Test 2 – Random Memory Access
Wait a minute you may say. Isn’t sequential and random access something we only have to worry about with I/O systems? Perhaps, but how about putting it to the test?
Let me modify my test slightly. Instead of looping through parts of the buffer in sequence, let us supply the test with a walk argument:
int traverseBuffer(const dataPage* buffer, const int pageLookups
, const int* walk)
{
register int runningSum = 0;
for(register int i = 0; i<pageLookups; ++i)
{
runningSum += buffer[walk[i]].payload[0];}
return runningSum;
}
The walk parameter is a simply array with exactly the same number of elements as buffer, but populated with a random ordering of the offsets in buffer. The code to do this looks like this:
int* randomWalk = new int[bufferSize];
int* sequentialWalk = new int[bufferSize];
int* singleWalk = new int[bufferSize];for(int i = 0; i<bufferSize; ++i)
{
randomWalk[i] = i;
sequentialWalk[i] = i;
singleWalk[i] = 0;
}/* Randomize array */
for(int i = 0; i<bufferSize; i++)
{
swapArray(randomWalk, abs(rand() % bufferSize)
, abs(rand() % bufferSize));
}
By passing the randomWalk array into traverseBuffer we can visit elements in a random order instead of sequentially.
But we have to be careful now.

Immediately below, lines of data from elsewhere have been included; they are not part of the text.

/-- What a pin-level or clock-level loss names (R14): REFCLK itself or one of the five synthesizers of R13. -/
inductive ClockSource where
  | refclk | fabric | dacA | dacB | adc | serdes
  deriving DecidableEq, Repr

/-- A clock that is lost, and the ticks after which it is good again. -/
structure ClockLoss where
  src : ClockSource
  back : Nat
  deriving DecidableEq, Repr

/-- A lane that loses alignment, and whether its receiver still detects a signal. -/
structure LaneLoss where
  lane : Fin 16
  signal : Bool
  deriving DecidableEq, Repr

/-- What a training group finds: its lanes' skew in characters, and whether its pair's other member reaches the same peer. -/
structure GroupFound where
  skew : Nat
  same : Bool
  deriving DecidableEq, Repr

/-- The on-chip SRAM regions of R15, in address order. -/
inductive Region where
  | shelves | acq | dxe | seqProg | slots | decision | rings | store | mgmt | audit | link
  deriving DecidableEq, Repr

/-- A mailbox (R369, R370): a function's bootstrap mailbox, or the mailbox of a session. -/
inductive Mbox where
  | boot (func : Fin 64)
  | ses (n : Fin 1024)
  deriving DecidableEq, Repr

/-- What every mailbox command entry carries beside its arguments (R373): the mailbox it arrives on, CTAG, and whether
some reserved byte of the entry is not 0. -/
structure Cmd where
  mb : Mbox
  ctag : BitVec 16
  rsvd : Bool
  deriving DecidableEq, Repr

/-- What a shelf plays on (R73, R92): a DRV tone, a PRB tone or an FLX port. -/
inductive Target where
  | drv (p : Fin 40) (t : Fin 8)
  | prb (p : Fin 12) (t : Fin 24)
  | flx (p : Fin 24)
  deriving DecidableEq, Repr

/-- A DAC port with a calibration set (R133, R143). -/
inductive Port where
  | drv (p : Fin 40)
  | prb (p : Fin 12)
  | flx (p : Fin 24)
  deriving DecidableEq, Repr

/-- What every received frame carries beside its payload (R266): the group it arrived on, the sender's ID, whether it
holds one, and the MIRROR bit. -/
structure Rx where
  lg : Fin 4
  src : Fin 64
  srcValid : Bool
  mirror : Bool
  deriving DecidableEq, Repr

/-- A beacon's payload (R269): transmit stamp, the echoed stamps, GT_STATE and depth. -/
structure Beacon where
  txGt : BitVec 64
  txF : BitVec 8
  echoTxGt : BitVec 32
  echoTxF : BitVec 8
  echoRxGt : BitVec 32
  echoRxF : BitVec 8
  gtState : BitVec 3
  depth : BitVec 3
  echoValid : Bool
  deriving DecidableEq, Repr

/-- A control frame's payload (R273) but for its subtype, which the command is. -/
structure Ctl where
  cseq : BitVec 8
  node : Fin 64
  nodeValid : Bool
  status : BitVec 8
  originSerial : BitVec 32
  arg : BitVec 64
  subjectSerial : BitVec 32
  deriving DecidableEq, Repr

/-- Why a received frame is discarded (R268). -/
inductive FrameBad where
  | malformed | reservedType | badLen | control | badCrc | badSubtype
  deriving DecidableEq, Repr

/-- Which code error a lane receives (R259). -/
inductive CodeErr where
  | invalid | disparity
  deriving DecidableEq, Repr

/-- A control frame waiting to be sent, or another timing frame (R267, R274). -/
inductive TimingKind where
  | snapshot | control
  deriving DecidableEq, Repr

/-- How one host read of a DMA descriptor ends (R332). -/
inductive HostRead where
  | data (bytes : List (BitVec 8))
  | error
  deriving DecidableEq, Repr

/-- One write record of PARAM_LIST (R380). -/
structure WriteRec where
  id : BitVec 32
  gap : BitVec 32
  value : BitVec 64
  mask : BitVec 64
  deriving DecidableEq, Repr

/-- One record of a configuration image (R394). -/
structure CfgRec where
  id : BitVec 32
  rkind : BitVec 32
  value : BitVec 64
  deriving DecidableEq, Repr

/-- A configuration image read from host memory (R394, R397): whether its header, length and check word pass, and its
records. -/
structure CfgImage where
  headerOk : Bool
  lengthOk : Bool
  checkOk : Bool
  check : BitVec 32
  recs : List CfgRec
  deriving DecidableEq, Repr

/-- What the boot ROM reads at one entry of the flash directory (R253, R404): the first 64 bytes, whether the Falcon-1024 signature
verifies over the digest of the bytes before it, whether the GCM tag does, and the bytes that decryption gives. Of a key entry, `sigOk`
says that the digest of the key equals KEY_HASH of its slot (R405). -/
structure FlashImage where
  head : List Byte
  sigOk : Bool
  tagOk : Bool
  plain : List Byte
  deriving DecidableEq, Repr

/-- The records the Cabinet keeps in its main pool (R410). -/
inductive NvRecord where
  | board | cal | seeds | config
  deriving DecidableEq, Repr

/-- What one BOOT finds (R400–R411): the flash's 256 bytes at 0 and at 0x0001_0000, what the reads at the directory's entries 0 to 7
return, the self-test of identity generation with its comparison against the certificate, whether the main pool can be scanned, the
records of which no copy is current, and the inputs whose saved set fails its own check (R139). -/
structure BootInput where
  dir : List Byte
  dirCopy : List Byte
  images : List FlashImage
  idGenOk : Bool
  idMatches : Bool
  cabOk : Bool
  absent : List NvRecord
  savedBad : List Nat
  deriving DecidableEq, Repr
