/-- Drive and Probe Synthesis, Flux and Bias Outputs. -/
structure Synth where
  /-- Tones by target key (tones only). -/
  tones : Tab Tone
  /-- Lanes by target key. -/
  lanes : Tab Lane
  bias : Tab BiasOut
  /-- Shelves written in this tick, as they stood at its start: START, LENGTH, RATE, NEXT, NEXT_EN, STREAM, STATE (R76). -/
  shelfOld : Tab (List Nat)
  filters : Tab Filter
  /-- First samples on their way to the pins; discarded by a lane stop (R86, R99). -/
  pipe : List Leaving
  /-- Per FLX port, the codes of the ticks whose samples are in the pipeline, newest first: the second sample of each (R97). -/
  codes : Tab (List Int)
  /-- Per PRB port whose output an input samples by the internal path, the 24 codes of each tick's stream, newest first (R141). -/
  loop : Tab (List (List Int))
  /-- BENCH: the level of the SQUARE outputs and the toggling MARK pins (R28). -/
  benchHigh : Bool
  /-- The tick count at which BENCH was entered: where the RAMP codes start from (R28). -/
  benchAt : Nat
  deriving DecidableEq, Repr

/-! ### Read-out inputs and calibration (05) -/

/-- An integration window (R124–R126, R145–R147), open or in its channel's result stage. -/
structure Window where
  /-- Global channel, 0–287, and slot 0 or 1 (R144, R145). -/
  ch : Nat
  w : Nat
  start : Nat
  /-- Its end GT n + L; the tick of an abort once aborted. -/
  stop : Nat
  /-- The sequencer whose ACQ opened it, and the number of the shot it belongs to (R205). -/
  sq : Nat
  shot : Nat
  /-- The accumulator and the sample index (R145). -/
  accI : Int
  accQ : Int
  idx : Nat
  /-- The start, in common time, in 1/256 tick (R47, R124). -/
  stamp : Int
  kchg : Bool
  /-- The first switch whose mixed stretch it may contain: it opened before that switch's GT + 39 (R132). -/
  sw : Option Nat
  conv : Bool
  aborted : Bool
  /-- It has closed; its result entry is due at this GT (R146). -/
  due : Option Nat
  deriving DecidableEq, Repr

/-- A channel's own oscillator (R122), as a tone's. -/
structure Osc where
  fw : Nat
  acc : Nat
  at_ : Nat
  past : List Turn
  deriving DecidableEq, Repr

/-- A switch of an input's corrections (R131, R132): its GT, its tick count, and the eight words it replaced. -/
structure SetSwitch where
  gt : Nat
  clk : Nat
  old : List Nat
  deriving DecidableEq, Repr

/-- An input's estimator and correction stage (R120, R127–R132). -/
structure Estimator where
  /-- Offsets and gains of the blocks that updated the estimate, newest first (R128). -/
  hist : List (List (Int × Int))
  /-- Skews of the blocks that updated them: the blocks above without the skew-blind ones (R127). -/
  skews : List (List Int)
  /-- The tick count at which the ADC began to sample, where the blocks start from. -/
  from_ : Option Nat
  /-- The block under way holds an overrange sample (R120). -/
  ovr : Bool
  /-- A block has ended in this tick; true: it held an overrange sample. -/
  ended : Option Bool
  /-- Counted blocks since the last complete estimate; the first needs 256 (R129, R130). -/
  since : Nat
  /-- The latest complete estimate. -/
  latest : Option (List (Int × Int × Int))
  /-- A complete estimate waits for the first shot boundary after this tick count (R130). -/
  waiting : Option Nat
  /-- The complete estimate as it stood at the start of the tick `now` names (R131). -/
  prior : Option (List (Int × Int × Int))
  /-- The tick count at which SW_MODE BOUNDARY brings the estimate into force, outside RUN (R130). -/
  autoAt : Option Nat
  /-- A switch at GT 0 is due in the tick of this tick count (R130). -/
  soonAt : Option Nat
  /-- The tick count of the last switch: two switches in one tick act as one (R131). -/
  lastAt : Option Nat
  /-- The switches of late, newest first (R132). -/
  switches : List SetSwitch
  deriving DecidableEq, Repr

/-- A gap declared by a CALW slot on one port (R133–R136). -/
structure Gap where
  port : Nat
  start : Nat
  taken : Bool
  /-- The sequencer whose CALW declared it; none for a window of a CALIBRATE pass (R137). -/
  sq : Option Nat
  /-- The window began before or ran into a clock loss: it does not count (R26). -/
  spoiled : Bool
  deriving DecidableEq, Repr

/-- Read-out Input Chain. -/
structure Readout where
  windows : List Window
  oscs : Tab Osc
  ests : Tab Estimator
  gaps : List Gap
  /-- Per port number, the tick count at which its last pass completed (R133). -/
  passAt : Tab Nat
  /-- Ports a CALIBRATE pass still has to serve (R137). -/
  calTodo : List Nat
  /-- The tick count of the last periodic or written save (R140). -/
  saveAt : Nat
  /-- Channels whose paired word was illegal in the last tick (R123). -/
  rangeBad : List Nat
  /-- The applied DAC set of a port: 0 none, 1 factory, 2 a pass (R136, R139). -/
  dacSet : Tab Nat
  deriving DecidableEq, Repr

/-! ### Discrimination engines (06) -/

/-- An entry of an engine's result queue (R146, R147): local channel, slot, value, flags, the window's end GT, and what
acquisition and the shot need: sequencer, shot and the tick the entry entered the queue (R162). -/
structure Result where
  c : Nat
  w : Nat
  i : Int
  q : Int
  aborted : Bool
  kchg : Bool
  split : Bool
  conv : Bool
  sat : Bool
  endGt : Nat
  sq : Nat
  entered : Nat
  deriving DecidableEq, Repr

/-- Where a result of an instruction goes (R157). -/
inductive Dest where
  | g (n : Nat) (v : BitVec 64)
  | a (n : Nat) (v : BitVec 56)
  | flags (z n c v : Bool)
  | zero (z : Bool)
  | cb (b base len : Nat)
  | ptr (b v : Nat)
  | srm (v : Nat)
  /-- The engine stops at the end of the tick, with HALTED set (R174). -/
  | stop
  /-- A data word (ST): it reaches memory at the end of its tick, after any bulk-port write (R151). -/
  | mem (addr v : Nat)
  deriving DecidableEq, Repr

/-- A result on its way to its register, with the tick count in which it can first be read. -/
structure Late where
  due : Nat
  dest : Dest
  deriving DecidableEq, Repr

/-- A control transfer waiting for its delay slots (R158). -/
structure Xfer where
  slots : Nat
  /-- None: a branch not taken; its two delay slots issue all the same. -/
  target : Option Nat
  /-- It ends a handler: flags return from SFL (R161, R176). -/
  rts : Bool
  deriving DecidableEq, Repr

/-- An active repeat (R159): first and last address of its block, and the passes still to make, this one included. -/
structure Rep where
  first : Nat
  last : Nat
  left : Nat
  deriving DecidableEq, Repr

/-- A discrimination engine's program processor (R152–R162). -/
structure Engine where
  pc : Nat
  g : Tab (BitVec 64)
  a : Tab (BitVec 56)
  p : Tab Nat
  fz : Bool
  fn : Bool
  fc : Bool
  fv : Bool
  /-- LK; none before any CALL since the start (R173). -/
  lk : Option Nat
  spc : Nat
  sfl : Nat
  srm : Nat
  /-- Innermost first. -/
  reps : List Rep
  xfer : Option Xfer
  late : List Late
  /-- A handler runs (R161). -/
  handler : Bool
  /-- IDLE has stopped issue until a request is accepted. -/
  idle : Bool
  /-- The tick count from which the engine may issue (R161, R174). -/
  issueAt : Nat
  queue : List Result
  /-- CUR and whether its outcome has been posted (R164, R167). -/
  cur : Option Result
  posted : Bool
  msg : BitVec 64
  /-- The tick count since which HOST, TICK are pending. -/
  hostSince : Option Nat
  tickSince : Option Nat
  /-- The tick count in which TICK_PERIOD was last written (R160). -/
  periodAt : Nat
  /-- The tick count of the last start, and of the last fault (R162, R173). -/
  startAt : Nat
  faultAt : Option Nat
  deriving DecidableEq, Repr

/-- An accepted tracking write waiting to take effect (R168–R170). -/
structure Track where
  engine : Nat
  slot : Nat
  id : Nat
  value : Nat
  /-- The tick in which it takes effect, or (TRK_APPLY 0) the sequencer whose first boundary after `after` applies it. -/
  at_ : Option Nat
  sq : Nat
  after : Nat
  issued : Nat
  deriving DecidableEq, Repr

/-- Discrimination Engines. -/
structure Dxes where
  eng : Tab Engine
  track : List Track
  /-- The tick count of the last accepted SEED_SAVE (R172). -/
  seedSaveAt : Option Nat
  /-- Classifier entries written in this tick, as they stood at its start, by engine × 256 + entry (R166). -/
  clsOld : Tab (List Nat)
  deriving DecidableEq, Repr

The new test is not directly comparable to test 1. Because the new traverseBuffer needs another CPU instruction and memory fetch to get the walk array.

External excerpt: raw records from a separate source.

/-- The causes of a fault that an instruction meets (R173). -/
def dxeFaults (e : Nat) (i : DxeInstr) (c : Chip) : List Nat :=
  let x := engOf e c
  let slot := if x.xfer.isSome then [0x03] else []
  match i with
  | .ld _ b _ | .ld2 _ b _ => if lenZero e b c then [0x07] else []
  | .st b _ _ =>
    if lenZero e b c then [0x07] else if 0x7800 ≤ cbWord e b (ptrIn e x b c) c then [0x08] else []
  | .cmac d _ _ => if d.toNat % 2 == 1 then [0x01] else []
  | .trkw _ _ k => if 8 ≤ k.toNat then [0x01] else []
  | .setb _ s => if 32768 < bits (gReg x s).toNat 16 16 then [0x09] else []
  | .branch k _ => (if 10 ≤ k.toNat then [0x02] else []) ++ xferFaults x
  | .call _ => xferFaults x
  | .ret => xferFaults x ++ (if x.lk.isNone then [0x0A] else [])
  | .rts => xferFaults x ++ (if x.handler then [] else [0x0A])
  | .rpt _ l => slot ++ rptFaults x (repLen l)
  | .rptr _ l => slot ++ rptFaults x (repLen l)
  | .idle | .halt => slot
  | _ => []

/-- Issue an instruction of engine e if it is the one due in this tick and a test admits it: it meets a fault, or has its
effect and the engine moves on. -/
def dxeIssue (e : Nat) (p : DxeInstr → Bool) (eff : DxeInstr → Chip → Chip) (c : Chip) : Chip :=
  match dxeDue e c with
  | none => c
  | some i =>
    if p i then
      match (dxeFaults e i c).min? with
      | some code => dxeFault e code c
      | none => eff i c
    else c

/-- The common shape: results in `l` ticks, then the next address. -/
def dxeDone (e : Nat) (l : List Late) (c : Chip) : Chip :=
  let c1 := dxeLate e l c
  setEng e (dxeAdvance (engOf e c1)) c1

/-- One result of latency n. -/
def lateIn (n : Nat) (d : Dest) (c : Chip) : Late := { due := c.clk + n, dest := d }

/-- A value for Gd in n ticks. -/
def lateG (n : Nat) (d : BitVec 4) (v : Word) (c : Chip) : Late := lateIn n (.g d.toNat v) c

/-- Flags for the next tick. -/
def lateF (f : Flags) (c : Chip) : Late := lateIn 1 (.flags f.z f.n f.c f.v) c

/-- A pointer for the next tick. -/
def lateP (b : BitVec 4) (v : Nat) (c : Chip) : Late := lateIn 1 (.ptr b.toNat v) c

/-! ### Memory and moves -/

/-- Sign-extend a 32-bit number to a register. -/
def sx32 (v : Nat) : Word := (BitVec.ofNat 32 v).signExtend 64

def effLd (e : Nat) (i : DxeInstr) (c : Chip) : Chip :=
  let x := engOf e c
  match i with
  | .ld d b p => dxeDone e [lateG 2 d (sx32 (dataWord e (cbWord e b (ptrIn e x b c) c) c)) c, lateP b (ptrNext e x b p c) c] c
  | _ => c

def effLd2 (e : Nat) (i : DxeInstr) (c : Chip) : Chip :=
  let x := engOf e c
  match i with
  | .ld2 d b p =>
    let o := ptrIn e x b c
    let lo := dataWord e (cbWord e b o c) c
    let hi := dataWord e (cbWord e b ((o + 1) % cbLen e b c) c) c
    dxeDone e [lateG 2 d (BitVec.ofNat 64 (lo + hi * 2 ^ 32)) c, lateP b (ptrNext e x b p c) c] c
  | _ => c

def effSt (e : Nat) (i : DxeInstr) (c : Chip) : Chip :=
  let x := engOf e c
  match i with
  | .st b s p =>
    dxeDone e [lateIn 1 (.mem (dataAddr e (cbWord e b (ptrIn e x b c) c)) (bits (gReg x s).toNat 0 32)) c,
               lateP b (ptrNext e x b p c) c] c
  | _ => c

/-- Moves, constants and the readers of the engine's inputs. -/
def effMove (e : Nat) (i : DxeInstr) (c : Chip) : Chip :=
  let x := engOf e c
  match i with
  | .ldi d v => dxeDone e [lateG 1 d (v.signExtend 64) c] c
  | .ldih d v => dxeDone e [lateG 1 d (v ++ (gReg x d).extractLsb' 0 32) c] c
  | .mov d s => dxeDone e [lateG 1 d (gReg x s) c] c
  | .getm d => dxeDone e [lateG 1 d x.msg c] c
  | .rdgt d => dxeDone e [lateG 1 d (BitVec.ofNat 64 c.tl.gt) c] c
  | .getp d b => dxeDone e [lateG 1 d (BitVec.ofNat 64 (pReg x b)) c] c
  | .setp b s => dxeDone e [lateP b (bits (gReg x s).toNat 0 16) c] c
  | .setb b s => dxeDone e [lateIn 2 (.cb b.toNat (bits (gReg x s).toNat 0 15) (bits (gReg x s).toNat 16 16)) c] c
  | .setm v => dxeDone e [lateIn 1 (.srm v.toNat) c] c
  | .nop => dxeDone e [] c
  | _ => c

/-! ### Arithmetic (R176) -/

/-- SHA: left by IMM if positive, arithmetic right by −IMM if negative. -/
def shaVal (a : Word) (imm : BitVec 32) : Word :=
  if imm.msb then a.sshiftRight (-imm.toInt).toNat else a <<< imm.toNat

/-- SAT: clamp to ±IMM, IMM unsigned. -/
def satVal (a : Word) (imm : BitVec 32) : Word := BitVec.ofInt 64 (clampI (-(imm.toNat : Int)) imm.toNat a.toInt)
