-- ==== Sys2Proof/Machine/Links.lean ====
section
/-!
DEFINITION. Mesh links: lane and group states (R262–R264), node IDs (R275–R280), pairs and switch-over (R281–R285), frames sent
and received (R265–R274) and bulk traffic (R286–R288, R355, R356).
-/

namespace Sys2Proof.Machine

/-! ### Lanes and groups (R262–R264, R289, R293) -/

/-- LANE_STATE codes of R295. -/
def laneOff : Nat := 0
def laneSleep : Nat := 1
def laneAligning : Nat := 2
def laneAligned : Nat := 3

/-- The links are powered off in the mode (R293). -/
def linksOff (c : Chip) : Bool := inModes [.reset, .boot, .shutdown] c

/-- The state a lane's receiver takes, by the mode and its RX_SLEEP, from the state it is in (R262, R289, R293). -/
def rxLaneState (asleep : Bool) (old : Nat) (c : Chip) : Nat :=
  if linksOff c then laneOff
  else if !lanesAwake c || asleep then laneSleep
  else if old == laneOff || old == laneSleep then laneAligning else old

/-- What R263 asks of an enabled group at one tick: four lanes ALIGNED that carry frames, the clock present, one LOOP, and the skew
last measured at most 16 characters. -/
def groupGood (g : Nat) (c : Chip) : Bool :=
  on (P.lgLgEn g) c && (List.range 4).all (fun k => rd (P.laneLaneState (4 * g + k)) c == laneAligned) && !patterned g c &&
  on (P.ckCkPresent g) c && oneLoop g c && decide (rd (P.lgSkewMax g) c ≤ 16)

/-- Note since when R263's conditions hold. -/
def noteGood (g : Nat) (c : Chip) : Chip :=
  let x := groupOf g c
  setGroup g { x with goodSince := if groupGood g c then some (x.goodSince.getD c.clk) else none } c

/-- A code error of the group: the conditions of R263 start over. -/
def restartGood (g : Nat) (c : Chip) : Chip :=
  let x := groupOf g c
  setGroup g { x with goodSince := if groupGood g c then some (c.clk + 1) else none } c

/-- The pair of a group is in a switch-over gap (R284). -/
def inGap (g : Nat) (c : Chip) : Bool :=
  (groupOf g c).gapAt.isSome || (paired g c && (groupOf (partner g) c).gapAt.isSome)

/-- Some pair is in a gap (R234). -/
def anyGap (c : Chip) : Bool := (List.range 4).any (fun g => (groupOf g c).gapAt.isSome)

/-- A receiver of the group hears frames: the group is up (R263). -/
def recvUp (g : Nat) (c : Chip) : Bool :=
  lgState g c == lgActive || lgState g c == lgStandby || lgState g c == lgSwitching

/-- The node is the authority: NODE_AUTH, which reads 1 under MESH_ROOT (R275). -/
def isAuthority (c : Chip) : Bool := on P.lnkNodeAuth c || rd P.tlTlSource c == 1

/-- The authority frees an ID (R279). -/
def freeId (id : Nat) (c : Chip) : Chip :=
  if isAuthority c then { c with lk := { c.lk with holders := Tab.del c.lk.holders id } } else c

/-- A descriptor sends to a link group (R347). -/
def descLink (d : Desc) : Bool := bits d.w2.toNat 34 2 == 2

/-- LGRP and LCHAN of a descriptor. -/
def descGrp (d : Desc) : Nat := bits d.w4.toNat 16 2
def descChan (d : Desc) : Nat := bits d.w4.toNat 24 6

/-- Descriptors to a group, or a pair, that has gone down end with LINK_DOWN (R355). -/
def linkDownWork (g : Nat) (c : Chip) : Chip :=
  { c with dma := { c.dma with chans := c.dma.chans.map (fun p =>
      (p.1, match p.2.work with
        | some w =>
          if w.status.isNone && descLink w.desc && queueKey (descGrp w.desc) c == queueKey g c
          then { p.2 with work := some { w with status := some 9 } } else p.2
        | none => p.2)) } }

/-- The node that holds an ID leaves the mesh: the registers subscribed to it are STALE (R234). -/
def peerGone (id : Nat) (c : Chip) : Chip :=
  staleCase 2 (fun r => on (P.rrRregEn r) c && rd (P.rrRregNode r) c == id) c

/-- A group goes DOWN (R264). Its peer leaves the mesh, and the other groups hear so (R279, R234). When no paired member carries
on, its traffic stops: the group-down case of R234 and LINK_DOWN (R355). -/
def groupDown (g : Nat) (stops : Bool) (c : Chip) : Chip :=
  let c1 := wr (P.lgLgState g) lgDown (setGroup g { groupOf g c with downAt := c.clk, gapAt := none } c)
  let c2 := count (P.lgDownCount g) (setFlag (P.lgWentDown g) c1)
  let c3 := if stops then
      linkDownWork g (staleCase 1 (fun r => on (P.rrRregValid r) c && queueKey (rd (P.rrRregLg r) c) c == queueKey g c) c2)
    else c2
  if on (P.lgPeerValid g) c then
    let id := rd (P.lgPeerId g) c
    peerGone id (freeId id (floodControl Sub.leave id true 0 0 0 0 c3))
  else c3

To make a true apples with apples compare, I created a sequentialWalk array that can also be passed to the test, simulating the same access pattern as in test 1, but with the new number of CPU instructions matched to the random walk. Furthermore, to illustrate a later point, I create an array that ONLY visits element zero, no matter how many iterations are done over the pageCount. This allows us to explore the code running at a VERY small cache footprint.

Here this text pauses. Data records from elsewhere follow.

/-- Ring 2f and 2f + 1 take their bootstrap types (R369). -/
def bootstrapRings (f : Nat) (c : Chip) : Chip :=
  let give (r ty : Nat) (c : Chip) : Chip :=
    if (ringOf r c).ty == 0 then setRing r { Ring.reset with ty := ty, fn := f } c else c
  give (2 * f + 1) 2 (give (2 * f) 1 c)

/-- The PCI Express link as it stands (R338, R368). -/
def linkIs (speed width : Nat) (c : Chip) : Chip := wr W.linkSpeed speed (wr W.linkWidth (if speed == 0 then 0 else width) c)

/-! ### Commands -/

/-- DOORBELL (R337, R344). -/
def execDoorbell (fn : Fin 64) (ring : Fin 16384) (v : BitVec 32) (s : State) : Host.Outcome State Fault Refusal :=
  onChip (doorbellFrom fn.val ring.val v.toNat) s

/-- RING_RUN (R342). -/
def execRingRun (fn : Fin 64) (ring : Fin 16384) (v : Bool) (s : State) : Host.Outcome State Fault Refusal :=
  onChip (fun c => if inModes [.reset, .boot, .shutdown] c then c
    else if reaches fn.val ring.val c then ringRunSet ring.val v c else count P.hstBarIgnored c) s

/-- REGISTER_WRITE (R17, R333, R335, R337). -/
def execRegisterWrite (fn : Fin 64) (at_ : BarAt) (size : Nat) (v : BitVec 64) (s : State) : Host.Outcome State Fault Refusal :=
  onChip (registerWrite fn.val at_.bar at_.off.toNat size v.toNat) s

/-- BAR_BAD_READ (R17, R333). -/
def execBarBadRead (fn : Fin 64) (at_ : BarAt) (size : Nat) (s : State) : Host.Outcome State Fault Refusal :=
  onChip (barRead fn.val at_.bar at_.off.toNat size) s

/-- FUNCTION_LEVEL_RESET (R334). -/
def execFunctionLevelReset (fn : Fin 64) (s : State) : Host.Outcome State Fault Refusal := onChip (functionReset fn.val) s

/-- BOOTSTRAP_RING_RESTORE (R369). -/
def execBootstrapRingRestore (fn : Fin 64) (s : State) : Host.Outcome State Fault Refusal :=
  onChip (fun c => if inModes [.reset, .boot, .shutdown] c then c else bootstrapRings fn.val c) s

/-- COAL_TIME_EXPIRY (R345). -/
def execCoalTimeExpiry (ring : Fin 16384) (s : State) : Host.Outcome State Fault Refusal := onChip (coalExpiry ring.val) s

/-- The link may train: the supplies are valid, and PE_PERST_N is high (R419, R459). -/
def mayTrain (c : Chip) : Bool := c.pw.supplies && c.pn.perstN

/-- PCIE_LINK_CHANGE (R331, R338, R459): only the codes that R338 reports change anything. -/
def execPcieLinkChange (speed width : BitVec 3) (s : State) : Host.Outcome State Fault Refusal :=
  onChip (fun c => if decide (speed.toNat ≤ 5) && (speed == 0 || (mayTrain c && (width == 1 || width == 2 || width == 4))) then
    linkIs speed.toNat width.toNat c else c) s

/-- PE_PERST_N_LOW (R459): the link goes down, and the PF is reset. -/
def execPePerstNLow (s : State) : Host.Outcome State Fault Refusal :=
  onChip (fun c => functionReset 0 (linkIs 0 0 { c with pn := { c.pn with perstN := false } })) s

/-- PE_PERST_N_HIGH (R459). -/
def execPePerstNHigh (s : State) : Host.Outcome State Fault Refusal :=
  onChip (fun c => { c with pn := { c.pn with perstN := true } }) s

end Sys2Proof.Machine
end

Without further ado, let us look at the results:
Now THAT is interesting isn’t it? Notice how the sequential access of memory is MUCH faster (About 2x) than the random access. And this happens even when the cache is being missed beyond the 3MB drop-off. Our 28 CPU instructions per memory fetch was overly optimistic. Beyond the 3MB barrier, when randomly traversing memory, we can only sustain 40M fetches/second. This means that a random memory access will cost around 50 CPU instructions. And this isn’t even a NUMA system!
Another thing to notice is the green line data points above. This is the “perfect machine” numbers that a naïve approach to hardware would assume. When the accessed memory becomes small enough to fit into the lower level caches (32KB and 256K in my case), it seems that we can get full benefit of the CPU instructions and we only need around 2-3 CPU instruction for every loop iteration, including the memory fetch.
Why is sequential memory fetch faster than random?
Why is it so beneficial to access memory sequentially? This is mainly caused by an interesting optimizations that the CPU does. If the CPU heuristics detects that memory is being fetched in a linear manner, it will try to prefetch memory to anticipate the CPU requiring it. Because memory is being requested before it is needed, it will already be in the cache when the CPU requests the memory line. You get a pipeline effect that is only limited by the bandwidth of the memory bus.
However, to make use of this optimization, your code will have to understand how a modern CPU works and you must traverse data structures in the right way.
Summary
In this blog I have scratched the surface of what modern hardware architectures look like. We have had a chance to peek inside a CPU and been able to quantify the effect of CPU caches. I hope I have given you an idea of the types of performance gain you can get, if you code in a way that is friendly to the hardware, not just to some abstract/virtualized thinking of the world.
There are much deeper things to explore, for example an illustration on how you diagnose these issues in a real, non synthetic workload. Perhaps this will be the subject of a future blog or a course I may run.